Posted on: Friday, April 20, 2001



FCC eases guideline on network mergers

Associated Press

WASHINGTON — The Federal Communications Commission relaxed its restriction against two networks belonging to a single company, a decision that most immediately impacts Viacom Inc.'s ownership of CBS and the fledgling UPN network.

Under the action, one of the four major television networks — ABC, CBS, NBC or Fox — can belong to the same company as a smaller, emerging network such as UPN or WB.

However, the commission kept in place a prohibition on two of the four major networks merging.

The action also marks the beginning of what observers expect to be a wave of decisions under the new GOP-led FCC to ease regulations on media businesses.
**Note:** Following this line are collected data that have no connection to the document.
/-- What an operation leaves: the same controller, or the registers that a write of one of them gives and the reply
`Ok`. -/
def SameCtrlOrRegWrite (i : Instr) (c : Cartridge) (r : Mbc1Regs) (s t : State) : Prop :=
  SameCtrl s t ∨ ∃ a r', RegWrite r a i r' ∧ t = (s.setCart (some (c.setRegs r'))).setReply (some .ok)

theorem RegWrite.next {r r' : Mbc1Regs} {a : Addr} {i : Instr} (hw : RegWrite r a i r') (s t : State) (c : Cartridge)
    (hc : s.HasMbc1 c r) (h : exec i s = .next t) : SameCtrlOrRegWrite i c r s t := by
  rw [exec_regWrite hc hw] at h
  rcases guarded_next c a s t _ h with ⟨-, hn⟩ | ⟨-, rfl⟩
  · exact .inr ⟨a, r', hw, writeRegs_next c r' s t hn⟩
  · exact .inl (.of_reply s _)

/-- An MBC1 operation that answers keeps the registers, or it is a register write that has passed the guard (R167). -/
theorem exec_sameCtrl_or_regWrite (i : Instr) (s t : State) (c : Cartridge) (r : Mbc1Regs)
    (hv : i.variant? = some .mbc1) (hc : s.HasMbc1 c r) (h : exec i s = .next t) : SameCtrlOrRegWrite i c r s t := by
  cases i
  case wrRamen a d => exact (RegWrite.ramen d).next s t c hc h
  case wrRomb a d => exact (RegWrite.romb d).next s t c hc h
  case wrRamb a d => exact (RegWrite.ramb d).next s t c hc h
  case wrMode a d => exact (RegWrite.mode d).next s t c hc h
  case rdRom0 a | rdRomx a | rdRam a | rdUnmapped8 a | rdUnmappedC a =>
    obtain ⟨k, rfl, -⟩ := exec_readResult _ s t rfl h
    exact .inl (.of_reply s k)
  case wrRam a d =>
    rcases execWrRam_next a d s t h with ⟨c₀, r₀, ⟨hcart, -⟩, -, rfl⟩ | ⟨k, rfl⟩
    · exact .inl (.of_setImage s c₀ _ _ hcart)
    · exact .inl (.of_reply s _)
  case wrUnmapped8 a d | wrUnmappedC a d =>
    obtain ⟨-, -, -, hn⟩ := onMbc1_next s t _ h
    exact .inl (raise_keeps (SameCtrl.of_reply s) _ hn)
  all_goals cases hv

theorem exec_wrRam {s : State} {c : Cartridge} {r : Mbc1Regs} (hc : s.HasMbc1 c r) (a : Addr) (d : Byte) :
    exec (.wrRam a d) s = guarded c a s (gated r s (writeImage c (ramOff r a) d s)) :=
  onMbc1_eq s c r hc _

theorem writeImage_of_lt (c : Cartridge) (off : Nat) (d : Byte) (s : State) (h : off < c.image.capacity) :
    writeImage c off d s =
      .next ((s.setCart (some (c.setImage (c.image.write off d)))).setReply (some .ok)) :=
  if_pos h

section
variable {a : Addr} (hlo : 0xA000 ≤ a.toNat) (hhi : a.toNat ≤ 0xBFFF)
include hlo hhi

/-- A read of the RAM window behind the guard and through the open gate replies the byte at its offset (R152). -/
theorem step_readRam {r : Mbc1Regs} (s : State) (c : Cartridge) (x : Byte) (rest : List Request)
    (hnext : s.NextIs (busWord false a x) rest) (hc : s.HasMbc1 c r) (hcap : a.toNat < c.image.capacity)
    (hopen : r.ramen &&& 0x0F#8 = 0x0A#8) :
    step s = .next ((s.setQueue rest).setReply (some (.data (c.image.read (ramOff r a))))) := by
  rw [step_mbc1 s c r _ rest hnext hc, decodeBus_mbc1_read, decodeMbc1Read_ram hlo hhi,
    exec_rdRam (s := s.setQueue rest) hc, guarded_of_lt c a _ _ hcap, gated_of_open r _ _ hopen,
    readImage_of_lt c _ _ (ramOff_lt_capacity hlo hhi c.image hcap)]

/-- In RAM banking mode an image byte is reached from one bank and at one address only (R57, D3). -/
theorem ramOff_inj {b : Addr} {r r' : Mbc1Regs} (hlo' : 0xA000 ≤ b.toNat) (hhi' : b.toNat ≤ 0xBFFF)
    (hmode : r.mode ≠ 0x00#8) (hmode' : r'.mode ≠ 0x00#8) (hoff : ramOff r a = ramOff r' b) :
    r.ramb &&& 0x03#8 = r'.ramb &&& 0x03#8 ∧ a = b := by
  rw [ramOff_of_mode_ne hlo hmode, ramOff_of_mode_ne hlo' hmode'] at hoff
  exact ⟨BitVec.eq_of_toNat_eq (by omega), BitVec.eq_of_toNat_eq (by omega)⟩

end

/-! Transactions served one after the other (R64), with what each leaves for the next. -/

/-- A run goes on by one step. -/
theorem run_snoc (n : Nat) (s t u : State) (h : run n s = .next t) (h' : step t = .next u) :
    run (n + 1) s = .next u := by
  induction n generalizing s with
  | zero =>
    obtain rfl : s = t := Host.Outcome.next.inj h
    rw [run_one, h']
  | succ n ih =>
    cases hs : step s with
    | next s₁ =>
      rw [run_succ n s s₁ hs] at h
      rw [run_succ (n + 1) s s₁ hs, ih s₁ h]
    | fault e => simp [run, hs] at h
    | refused e => simp [run, hs] at h

/-- `n` steps from `s` lead to a state with the MBC1 cartridge `c` and its registers `r`, where the requests `q` wait. -/
def RunsTo (n : Nat) (s : State) (c : Cartridge) (r : Mbc1Regs) (q : List Request) : Prop :=
  ∃ t, run n s = .next t ∧ t.HasMbc1 c r ∧ t.loading = none ∧ t.queue = q

theorem RunsTo.zero {s : State} {c : Cartridge} {r : Mbc1Regs} {q : List Request} (hc : s.HasMbc1 c r)
    (hl : s.loading = none) (hq : s.queue = q) : RunsTo 0 s c r q :=
  ⟨s, rfl, hc, hl, hq⟩

section
variable {n : Nat} {s : State} {c : Cartridge} {r : Mbc1Regs} {rest : List Request} {a : Addr} {d : Byte}

theorem RunsTo.writeReg {r' : Mbc1Regs} {i : Instr} (h : RunsTo n s c r (.bus (busWord true a d) :: rest))
    (hcap : a.toNat < c.image.capacity) (hdecode : decodeMbc1Write a d = i) (hw : RegWrite r a i r') :
    RunsTo (n + 1) s (c.setRegs r') r' rest := by
  obtain ⟨t, hrun, hc, hl, hq⟩ := h
  exact ⟨_, run_snoc n s t _ hrun (step_regWrite ⟨hl, hq⟩ hc hcap hdecode hw), ⟨rfl, rfl⟩, hl, rfl⟩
Such actions could ultimately allow companies to grow in size and scope and affect what Americans see, hear and read.

The modification adopted yesterday will enable Viacom Inc., which acquired CBS in a merger last year, to hold on to the UPN network as well.

Without the rule change, Viacom would have been forced to shed UPN — which has more than 200 affiliate broadcast stations — by May.

FCC Commissioner Susan Ness mentioned the benefits of keeping alive networks that serve niche and minority audiences and cited economic analysis "that this will help buttress the local stations that are affiliates of this network." But she warned future commissions against allowing the four major networks to combine.

Viacom said the agency's action recognizes the high level of competition already in the marketplace.

"We are encouraged by the FCC's willingness to revisit and amend its traditional positions in light of the realities of communications in the 21st century," the company said in a statement. Viacom is pushing for the commission to relax other broadcasting limits as well.

FCC Chairman Michael Powell has said media ownership rules must be justified in today's competitive market or done away with it.

That could signal the commission's approach to several key rules under review.

In May, the commission will begin evaluating whether to modify a rule that prohibits a company from owning a broadcast station and daily newspaper in the same locale.

A final decision could be months away, but any major easing of that restriction would be significant, experts say.

"It creates the potential for different kinds of companies than we have now," said Blair Levin, a former FCC official who now is a regulatory analyst with Legg Mason.